A process waiting for the CPU occurs when the number of processes running on the system exceeds the CPU’s capacity. Here again, we use stress to simulate four processes.

[zzw@7dgroup2 ~]$ stress -c 4 --timeout 600
stress: info: [13473] dispatching hogs: 4 cpu, 0 io, 0 vm, 0 hdd
Copy the code

Since the system had only two cpus, significantly less than four processes, the system was heavily overloaded with an average load of 4.30

Looking further at the length of the run queue (the number of processes waiting to run), it can be seen that stress processes are frantically competing for two cpus, which leads to a large run queue. These processes exceed the computing capacity of the CPU and eventually lead to system overload.

The following is using the vmstat command.
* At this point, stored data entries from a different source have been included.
-- ==== Sys2Proof/Machine/Cursors.lean ====
section
/-! DEFINITION. The cursors' shared operations: advancing and answering, relocation requests, and ending a walk
(R130 to R138). -/

namespace Sys2Proof.Machine

/-- The current record made from a record of the list (R128). -/
def SlotRecord.current (r : SlotRecord) : CurrentRecord :=
  { slot := r.slot, frame := r.record.frame, kind := r.record.kind, level := r.record.level }

/-- The stored value a current record gives: its level if LEVEL, absent if GAP or none (R65, R132). -/
def storedOf : Option CurrentRecord → Option Level
  | some r => if r.kind = .level then some r.level else none
  | none => none

/-- The cursor of an empty list (R128, R133). -/
def Cursor.atEmptyList : Cursor := Cursor.reset

/-- What a cursor becomes at a relocation request, by whether its list is empty (R133, R137, R138). -/
def Cursor.relocated (x : Cursor) (listEmpty : Bool) : Cursor :=
  if listEmpty then Cursor.atEmptyList else { x with state := .relocating, target := none }

/-- A relocate walk read whose result is dropped when it completes (R136). -/
def MemRequest.dropWalk : MemRequest → MemRequest
  | .walkRead slot _ => .walkRead slot false
  | r => r

/-- A list read whose result is dropped when it completes (R177, R187). -/
def MemRequest.dropList : MemRequest → MemRequest
  | .listRead slot _ => .listRead slot false
  | r => r

namespace State

/-- Applies a change to every request of the memory port that has not completed. -/
def mapRequests (s : State) (f : MemRequest → MemRequest) : State :=
  { s with port := { requests := s.port.requests.map f, access := s.port.access.map f } }

/-- Whether a control's list is empty (R103). -/
def listEmpty (s : State) (c : ControlId) : Bool := (s.listOf c).count == 0

/-- The advance of a control's cursor to a pass frame (R130). -/
def advanceCursor (s : State) (c : ControlId) (t : Frame) : State :=
  let x := s.cursorOf c
  match x.state, x.lookahead with
  | .ready, .record r =>
    if r.record.frame ≤ t then
      if r.record.last then s.setCursor c { x with current := some r.current, lookahead := .endOfList }
      else
        (s.setCursor c { x with
          state := .fetching, current := some r.current, lookahead := .awaited r.record.next }).postRequest
          (.fetch c r.record.next)
    else s
  | _, _ => s

/-- The stored value an evaluation uses, after the advance (R65, R66, R132). -/
def storedValue (s : State) (c : ControlId) : Option Level :=
  match (s.cursorOf c).state with
  | .relocating => (s.recordOf c).storedUsed
  | .ready | .fetching | .parked => storedOf (s.cursorOf c).current

/-- A relocate-one request (R133). -/
def relocateOne (s : State) (c : ControlId) : State := s.setCursor c ((s.cursorOf c).relocated (s.listEmpty c))

/-- A relocate-all request: every cursor not PARKED is relocated, and a walk in flight is abandoned (R133, R136). -/
def relocateAll (s : State) : State :=
  let dropped := s.mapRequests MemRequest.dropWalk
  { dropped with cursors :=
    { table := tbuild (fun c =>
        if (s.cursorOf c).state = .parked then s.cursorOf c else (s.cursorOf c).relocated (s.listEmpty c))
      walk := none } }

/-- Whether some relocate walk read has not completed (R136). -/
def walkReadOutstanding (s : State) : Bool :=
  s.outstanding.any (fun r => match r with
    | .walkRead _ _ => true
    | _ => false)

/-- Ends a walk with its answer (R135). -/
def endWalk (s : State) (c : ControlId) (candidate : Option CurrentRecord) (lookahead : Lookahead) : State :=
  (s.setWalk none).setCursor c { state := .ready, current := candidate, lookahead := lookahead, target := none }

end State

end Sys2Proof.Machine
end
On terminal 4, we can also intuitively understand the current load through Htop. Here we can see that the CPU User usage is green and high.

Four, summary

Load averaging provides a quick way to view the overall system performance and reflect the overall system load status. But it doesn’t exactly correspond to CPU usage. Such as:

Cpu-intensive processes, using a large number of cpus can lead to a higher load average, which is the same.
I/ O-intensive processes, waiting for I/ OS can also lead to higher load averages, but CPU usage is not necessarily high.
A large number of processes waiting for the CPU can also result in high load averages and high CPU utilization

In addition, hTOP is colored for different types of loads (F2 can be customized). For example, CPU intensive applications, the load color is green and high, and ioWAIT operations, it is red and high.

Finally, a classical performance analysis thinking diagram is attached:

Operating system (CPU/IO/Mem/Net)-> process -> thread -> stack -> code. If both CPU and I/O are high, look at I/O first.